Things that trip tech startups

Summary:The new year brought news that a prominent startup had folded and, with the newspapers incessantly warning of a worsening economic climate, I thought it would be good to reflect on some tips that startups sometimes ignore--intentionally or otherwise. There will be a myriad of reasons why startups fail, and attempting to answer all in one blog post is impossible.

The new year brought news that a prominent startup had folded and, with the newspapers incessantly warning of a worsening economic climate, I thought it would be good to reflect on some tips that startups sometimes ignore--intentionally or otherwise.

There will be a myriad of reasons why startups fail, and attempting to answer all in one blog post is impossible. But the idea is to reduce the surprises, and so the focus will be on reducing legal problems.

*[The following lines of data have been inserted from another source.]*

/-- ADD, ADC, SUB and SBC with [R1R0]: result, carry and nothing else. With m the cell at R1,R0: ADD and ADC give the
sum (with C) modulo 16 and C = 1 if it exceeds 15; SUB gives ACC - m and C = 1 if ACC >= m; SBC subtracts one more
when C = 0 and sets C when there is no borrow. The rest of the state is as before. The meaning of C is decision D4
(PRESUMED, notes/assumptions/14.md). -/
def Obligations.ArithmeticWithMemoryResult : Prop :=
  ∀ (s : State) (m : Nibble), readCell s (s.r1 ++ s.r0) = some m →
    exec .addAAtR1R0 s = .next { s with
      acc := s.acc + m, c := decide (16 ≤ s.acc.toNat + m.toNat), pc := s.pc + 1#12 } ∧
    exec .adcAAtR1R0 s = .next { s with
      acc := s.acc + m + (if s.c then 1#4 else 0#4)
      c := decide (16 ≤ s.acc.toNat + m.toNat + (if s.c then 1 else 0)), pc := s.pc + 1#12 } ∧
    exec .subAAtR1R0 s = .next { s with
      acc := s.acc - m, c := decide (m.toNat ≤ s.acc.toNat), pc := s.pc + 1#12 } ∧
    exec .sbcAAtR1R0 s = .next { s with
      acc := s.acc - m - (if s.c then 0#4 else 1#4)
      c := decide (m.toNat + (if s.c then 0 else 1) ≤ s.acc.toNat), pc := s.pc + 1#12 }

/-- ADD A,XH and SUB A,XH: result, carry and nothing else. ADD gives the sum modulo 16 and C = 1 if it exceeds 15; SUB
gives ACC - XH and C = 1 if ACC >= XH; PC advances by 2 and the rest is as before. The meaning of C is decision D4
(PRESUMED, notes/assumptions/14.md). -/
def Obligations.ArithmeticWithImmediateResult : Prop :=
  ∀ (s : State) (x : Nibble),
    exec (.addAImm x) s = .next { s with
      acc := s.acc + x, c := decide (16 ≤ s.acc.toNat + x.toNat), pc := s.pc + 2#12 } ∧
    exec (.subAImm x) s = .next { s with
      acc := s.acc - x, c := decide (x.toNat ≤ s.acc.toNat), pc := s.pc + 2#12 }

/-- DAA: ACC + 6 and C = 1 if ACC > 9 or C = 1, else nothing but PC. The source's formula (R107): if ACC is greater than
9 or C is 1 then ACC becomes ACC + 6 modulo 16 and C becomes 1, else both stay; PC advances by 1. The rule's fault
for an unwritten C is not in the model (notes/assumptions/1.md). -/
def Obligations.DecimalAdjustResult : Prop :=
  ∀ s : State,
    exec .daa s = .next { s with
      acc := if 9 < s.acc.toNat ∨ s.c = true then s.acc + 0x6#4 else s.acc
      c := decide (9 < s.acc.toNat ∨ s.c = true), pc := s.pc + 1#12 }

/-- ADC followed by DAA adds two BCD digits and a decimal carry. If ACC and the cell at R1,R0 are digits 0 to 9, ADC
then DAA leave in ACC and C the decimal digits of their sum with C: 10 times C plus ACC is the sum. Rests on
decision D4 (notes/assumptions/14.md). -/
def Obligations.BcdAdditionIsDecimal : Prop :=
  ∀ (s t u : State) (m : Nibble), readCell s (s.r1 ++ s.r0) = some m → m.toNat ≤ 9 → s.acc.toNat ≤ 9 →
    exec .adcAAtR1R0 s = .next t → exec .daa t = .next u →
    10 * u.c.toNat + u.acc.toNat = s.acc.toNat + m.toNat + s.c.toNat ∧ u.acc.toNat ≤ 9

/-- AND, OR, XOR into ACC, from [R1R0] and from an immediate. ACC becomes the bitwise operation of ACC and the operand;
the cell, C and all else but PC are as before (R110 to R113, R117 to R119). -/
def Obligations.LogicToAccumulatorResult : Prop :=
  (∀ (s : State) (m : Nibble), readCell s (s.r1 ++ s.r0) = some m →
      exec .andAAtR1R0 s = .next { s with acc := s.acc &&& m, pc := s.pc + 1#12 } ∧
      exec .orAAtR1R0 s = .next { s with acc := s.acc ||| m, pc := s.pc + 1#12 } ∧
      exec .xorAAtR1R0 s = .next { s with acc := s.acc ^^^ m, pc := s.pc + 1#12 }) ∧
    ∀ (s : State) (x : Nibble),
      exec (.andAImm x) s = .next { s with acc := s.acc &&& x, pc := s.pc + 2#12 } ∧
      exec (.orAImm x) s = .next { s with acc := s.acc ||| x, pc := s.pc + 2#12 } ∧
      exec (.xorAImm x) s = .next { s with acc := s.acc ^^^ x, pc := s.pc + 2#12 }

/-- AND, OR, XOR into [R1R0]: the one cell changes, ACC and C do not. The cell at R1,R0 becomes the bitwise operation of
its value and ACC; every other cell reads as before; all else but PC is as before (R110, R114 to R116). -/
def Obligations.LogicToMemoryResult : Prop :=
  ∀ (s : State) (m : Nibble), readCell s (s.r1 ++ s.r0) = some m →
    (∃ ram', exec .andAtR1R0A s = .next { s with ram := ram', pc := s.pc + 1#12 } ∧
      ramUpdated s ram' (s.r1 ++ s.r0) (m &&& s.acc)) ∧
    (∃ ram', exec .orAtR1R0A s = .next { s with ram := ram', pc := s.pc + 1#12 } ∧
      ramUpdated s ram' (s.r1 ++ s.r0) (m ||| s.acc)) ∧
    (∃ ram', exec .xorAtR1R0A s = .next { s with ram := ram', pc := s.pc + 1#12 } ∧
      ramUpdated s ram' (s.r1 ++ s.r0) (m ^^^ s.acc))

/-- INC A and DEC A: bytes 31H and 3FH, ACC plus or minus 1 modulo 16, C untouched. The byte 31H decodes to INC A and
3FH to DEC A, whatever follows. INC A sets ACC to (ACC + 1) mod 16 and DEC A to (ACC + 15) mod 16, in every state;
PC advances by 1 and nothing else changes. -/
def Obligations.AccumulatorIncDecResult : Prop :=
  (∀ (strict : Bool) (rest : List Byte), decode strict (0x31#8 :: rest) = .ok (.incA, rest) ∧
      decode strict (0x3F#8 :: rest) = .ok (.decA, rest)) ∧
    ∀ s : State,
      exec .incA s = .next { s with acc := BitVec.ofNat 4 ((s.acc.toNat + 1) % 16), pc := s.pc + 1#12 } ∧
      exec .decA s = .next { s with acc := BitVec.ofNat 4 ((s.acc.toNat + 15) % 16), pc := s.pc + 1#12 }

/-- INC Rn and DEC Rn for R0 to R4: bytes 10H to 19H, plus or minus 1 modulo 16, no other register. The bytes 10H, 12H,
14H, 16H, 18H decode to INC R0..R4 and 11H, 13H, 15H, 17H, 19H to DEC R0..R4; the patterns 0001nnn0 with nnn = 5, 6,
7 are other instructions. Each sets its register to (R + 1) mod 16 or (R + 15) mod 16, in every state, advances PC
by 1 and changes nothing else. -/
def Obligations.RegisterIncDecResult : Prop :=
  (∀ (strict : Bool) (rest : List Byte),
      decode strict (0x10#8 :: rest) = .ok (.incR0, rest) ∧
      decode strict (0x11#8 :: rest) = .ok (.decR0, rest) ∧
      decode strict (0x12#8 :: rest) = .ok (.incR1, rest) ∧
      decode strict (0x13#8 :: rest) = .ok (.decR1, rest) ∧
      decode strict (0x14#8 :: rest) = .ok (.incR2, rest) ∧
      decode strict (0x15#8 :: rest) = .ok (.decR2, rest) ∧
      decode strict (0x16#8 :: rest) = .ok (.incR3, rest) ∧
      decode strict (0x17#8 :: rest) = .ok (.decR3, rest) ∧
      decode strict (0x18#8 :: rest) = .ok (.incR4, rest) ∧
      decode strict (0x19#8 :: rest) = .ok (.decR4, rest) ∧
      decode strict (0x1A#8 :: rest) = .ok (.andAAtR1R0, rest) ∧
      decode strict (0x1C#8 :: rest) = .ok (.orAAtR1R0, rest) ∧
      decode strict (0x1E#8 :: rest) = .ok (.xorAtR1R0A, rest)) ∧
    ∀ s : State,
      exec .incR0 s = .next { s with r0 := BitVec.ofNat 4 ((s.r0.toNat + 1) % 16), pc := s.pc + 1#12 } ∧
      exec .decR0 s = .next { s with r0 := BitVec.ofNat 4 ((s.r0.toNat + 15) % 16), pc := s.pc + 1#12 } ∧
      exec .incR1 s = .next { s with r1 := BitVec.ofNat 4 ((s.r1.toNat + 1) % 16), pc := s.pc + 1#12 } ∧
      exec .decR1 s = .next { s with r1 := BitVec.ofNat 4 ((s.r1.toNat + 15) % 16), pc := s.pc + 1#12 } ∧
      exec .incR2 s = .next { s with r2 := BitVec.ofNat 4 ((s.r2.toNat + 1) % 16), pc := s.pc + 1#12 } ∧
      exec .decR2 s = .next { s with r2 := BitVec.ofNat 4 ((s.r2.toNat + 15) % 16), pc := s.pc + 1#12 } ∧
      exec .incR3 s = .next { s with r3 := BitVec.ofNat 4 ((s.r3.toNat + 1) % 16), pc := s.pc + 1#12 } ∧
      exec .decR3 s = .next { s with r3 := BitVec.ofNat 4 ((s.r3.toNat + 15) % 16), pc := s.pc + 1#12 } ∧
      exec .incR4 s = .next { s with r4 := BitVec.ofNat 4 ((s.r4.toNat + 1) % 16), pc := s.pc + 1#12 } ∧
      exec .decR4 s = .next { s with r4 := BitVec.ofNat 4 ((s.r4.toNat + 15) % 16), pc := s.pc + 1#12 }

/-- INC and DEC of [R1R0] and [R3R2]: the one cell plus or minus 1 modulo 16. The addressed cell becomes its value plus
or minus 1 modulo 16, every other cell reads as before, and nothing else but PC changes (R123, R124, R127, R128). -/
def Obligations.MemoryIncDecResult : Prop :=
  (∀ (s : State) (m : Nibble), readCell s (s.r1 ++ s.r0) = some m →
      ∃ ram', exec .incAtR1R0 s = .next { s with ram := ram', pc := s.pc + 1#12 } ∧
        ramUpdated s ram' (s.r1 ++ s.r0) (BitVec.ofNat 4 ((m.toNat + 1) % 16))) ∧
    (∀ (s : State) (m : Nibble), readCell s (s.r1 ++ s.r0) = some m →
      ∃ ram', exec .decAtR1R0 s = .next { s with ram := ram', pc := s.pc + 1#12 } ∧
        ramUpdated s ram' (s.r1 ++ s.r0) (BitVec.ofNat 4 ((m.toNat + 15) % 16))) ∧
    (∀ (s : State) (m : Nibble), readCell s (s.r3 ++ s.r2) = some m →
      ∃ ram', exec .incAtR3R2 s = .next { s with ram := ram', pc := s.pc + 1#12 } ∧
        ramUpdated s ram' (s.r3 ++ s.r2) (BitVec.ofNat 4 ((m.toNat + 1) % 16))) ∧
    (∀ (s : State) (m : Nibble), readCell s (s.r3 ++ s.r2) = some m →
      ∃ ram', exec .decAtR3R2 s = .next { s with ram := ram', pc := s.pc + 1#12 } ∧
        ramUpdated s ram' (s.r3 ++ s.r2) (BitVec.ofNat 4 ((m.toNat + 15) % 16)))

/-- MOV A,Rn and MOV Rn,A for R0 to R4. MOV A,Rn copies R[n] to ACC and MOV Rn,A copies ACC to R[n]; nothing else but PC
changes (R130 to R132). -/
def Obligations.RegisterMoveResult : Prop :=
  ∀ s : State,
    exec .movAR0 s = .next { s with acc := s.r0, pc := s.pc + 1#12 } ∧
    exec .movR0A s = .next { s with r0 := s.acc, pc := s.pc + 1#12 } ∧
    exec .movAR1 s = .next { s with acc := s.r1, pc := s.pc + 1#12 } ∧
    exec .movR1A s = .next { s with r1 := s.acc, pc := s.pc + 1#12 } ∧
    exec .movAR2 s = .next { s with acc := s.r2, pc := s.pc + 1#12 } ∧
    exec .movR2A s = .next { s with r2 := s.acc, pc := s.pc + 1#12 } ∧
    exec .movAR3 s = .next { s with acc := s.r3, pc := s.pc + 1#12 } ∧
    exec .movR3A s = .next { s with r3 := s.acc, pc := s.pc + 1#12 } ∧
    exec .movAR4 s = .next { s with acc := s.r4, pc := s.pc + 1#12 } ∧
    exec .movR4A s = .next { s with r4 := s.acc, pc := s.pc + 1#12 }

/-- MOV between ACC and [R1R0] or [R3R2]. A load copies the addressed cell to ACC. A store puts ACC into the addressed
cell, if it exists, and every other cell reads as before. Nothing else but PC changes (R130, R133 to R136, R141). -/
def Obligations.LoadStoreResult : Prop :=
  (∀ (s : State) (m : Nibble), readCell s (s.r1 ++ s.r0) = some m →
      exec .movAAtR1R0 s = .next { s with acc := m, pc := s.pc + 1#12 }) ∧
    (∀ (s : State) (m : Nibble), readCell s (s.r3 ++ s.r2) = some m →
      exec .movAAtR3R2 s = .next { s with acc := m, pc := s.pc + 1#12 }) ∧
    (∀ s : State, ramExists (s.r1 ++ s.r0) = true →
      ∃ ram', exec .movAtR1R0A s = .next { s with ram := ram', pc := s.pc + 1#12 } ∧
        ramUpdated s ram' (s.r1 ++ s.r0) s.acc) ∧
    ∀ s : State, ramExists (s.r3 ++ s.r2) = true →
      ∃ ram', exec .movAtR3R2A s = .next { s with ram := ram', pc := s.pc + 1#12 } ∧
        ramUpdated s ram' (s.r3 ++ s.r2) s.acc

/-- MOV A,XH: the bytes 70H..7FH load their low nibble into ACC; no other instruction has one byte and an immediate.
Every byte 70H..7FH decodes to MOV A,XH with XH its low nibble, whatever follows; it sets ACC to XH in every state,
advances PC by 1 and changes nothing else. It is the only one-byte instruction with an immediate: every other
instruction of one byte is one of the constructors listed, none of which has an operand. -/
def Obligations.AccumulatorImmediateResult : Prop :=
  (∀ (strict : Bool) (b : Byte) (rest : List Byte), 0x70 ≤ b.toNat → b.toNat ≤ 0x7F →
      decode strict (b :: rest) = .ok (.movAImm (b.extractLsb' 0 4), rest)) ∧
    (∀ (s : State) (x : Nibble), exec (.movAImm x) s = .next { s with acc := x, pc := s.pc + 1#12 }) ∧
    ∀ i : Instr, i.wellFormed = true → i.length = 1 → (∃ x, i = .movAImm x) ∨ i ∈ [
        .addAAtR1R0, .adcAAtR1R0, .subAAtR1R0, .sbcAAtR1R0, .daa, .andAAtR1R0, .orAAtR1R0, .xorAAtR1R0,
        .andAtR1R0A, .orAtR1R0A, .xorAtR1R0A, .incA, .incR0, .incR1, .incR2, .incR3, .incR4, .incAtR1R0,
        .incAtR3R2, .decA, .decR0, .decR1, .decR2, .decR3, .decR4, .decAtR1R0, .decAtR3R2, .movAR0,
        .movAR1, .movAR2, .movAR3, .movAR4, .movR0A, .movR1A, .movR2A, .movR3A, .movR4A, .movAAtR1R0,
        .movAAtR3R2, .movAtR1R0A, .movAtR3R2A, .rlA, .rlcA, .rrA, .rrcA, .inAPs, .inAPp, .outPaA, .ret,
        .reti, .clc, .stc, .ei, .di, .nop, .timerOn, .timerOff, .movATmrl, .movATmrh, .movTmrlA,
        .movTmrhA, .readR4A, .readMr0A, .readfR4A, .readfMr0A, .soundA, .soundOne, .soundLoop, .soundOff]

/-- MOV R1R0,XXH, MOV R3R2,XXH under both values of PAIR_IMM_ORDER, and MOV R4,XH. Under low_first the nibble of the
first byte goes to R0 or R2 and that of the second to R1 or R3; under high_first the reverse. PAIR_IMM_ORDER is open
(decision D1, notes/assumptions/5.md). MOV R4,XH loads R4. Nothing else but PC changes. -/
def Obligations.RegisterImmediateResult : Prop :=
  ∀ (s : State) (x y : Nibble),
    (s.cfg.pairImmOrder = .lowFirst →
      exec (.movR1R0Imm x y) s = .next { s with r1 := y, r0 := x, pc := s.pc + 2#12 } ∧
      exec (.movR3R2Imm x y) s = .next { s with r3 := y, r2 := x, pc := s.pc + 2#12 }) ∧
    (s.cfg.pairImmOrder = .highFirst →
      exec (.movR1R0Imm x y) s = .next { s with r1 := x, r0 := y, pc := s.pc + 2#12 } ∧
      exec (.movR3R2Imm x y) s = .next { s with r3 := x, r2 := y, pc := s.pc + 2#12 }) ∧
    exec (.movR4Imm x) s = .next { s with r4 := x, pc := s.pc + 2#12 }

/-- RL A and RR A: bytes 01H and 00H, the rotated ACC, C the bit that went round. The byte 01H decodes to RL A and 00H
to RR A. RL A sets ACC to bits 2, 1, 0, 3 and C to the old bit 3; RR A sets ACC to bits 0, 3, 2, 1 and C to the old
bit 0; in every state, PC advances by 1 and nothing else changes. -/
def Obligations.RotateResult : Prop :=
  (∀ (strict : Bool) (rest : List Byte), decode strict (0x01#8 :: rest) = .ok (.rlA, rest) ∧
      decode strict (0x00#8 :: rest) = .ok (.rrA, rest)) ∧
    ∀ s : State,
      (∃ a : Nibble, exec .rlA s = .next { s with acc := a, c := s.acc.getLsbD 3, pc := s.pc + 1#12 } ∧
        a.getLsbD 3 = s.acc.getLsbD 2 ∧ a.getLsbD 2 = s.acc.getLsbD 1 ∧ a.getLsbD 1 = s.acc.getLsbD 0 ∧
        a.getLsbD 0 = s.acc.getLsbD 3) ∧
      ∃ a : Nibble, exec .rrA s = .next { s with acc := a, c := s.acc.getLsbD 0, pc := s.pc + 1#12 } ∧
        a.getLsbD 3 = s.acc.getLsbD 0 ∧ a.getLsbD 2 = s.acc.getLsbD 3 ∧ a.getLsbD 1 = s.acc.getLsbD 2 ∧
        a.getLsbD 0 = s.acc.getLsbD 1

/-- RLC A and RRC A: a rotation of C and ACC together. RLC A shifts ACC left with C into bit 0 and the old bit 3 into C;
RRC A shifts right with C into bit 3 and the old bit 0 into C; nothing else but PC changes (R147, R149). The fault
for an unwritten C is not in the model (notes/assumptions/1.md). -/
def Obligations.RotateThroughCarryResult : Prop :=
  ∀ s : State,
    (∃ a : Nibble, exec .rlcA s = .next { s with acc := a, c := s.acc.getLsbD 3, pc := s.pc + 1#12 } ∧
      a.getLsbD 3 = s.acc.getLsbD 2 ∧ a.getLsbD 2 = s.acc.getLsbD 1 ∧ a.getLsbD 1 = s.acc.getLsbD 0 ∧
      a.getLsbD 0 = s.c) ∧
    ∃ a : Nibble, exec .rrcA s = .next { s with acc := a, c := s.acc.getLsbD 0, pc := s.pc + 1#12 } ∧
      a.getLsbD 3 = s.c ∧ a.getLsbD 2 = s.acc.getLsbD 3 ∧ a.getLsbD 1 = s.acc.getLsbD 2 ∧
      a.getLsbD 0 = s.acc.getLsbD 1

After all, startups are born to fly, not to spend time sitting in court.

Additionally, while the adage to always seek professional advice as early as possible still applies, resources and time may not be luxuries available to a startup.

As such, do read your contracts carefully--a guarantee and indemnity are serious obligations while a license should not be confused with an assignment. Confidentiality clauses and warranties should also be noted. Some people think that a MOU (memorandum of understanding) is not binding, but there are some that may be binding depending on the wording used. A large portion of problems may be cut down by understanding the true nature of contracts before signing.

If possible, consider putting in mediation or arbitration clauses in contracts. While it is not possible to prevent litigation, these clauses try to bring any disputes to quick and confidential resolution instead of getting dragged out in court.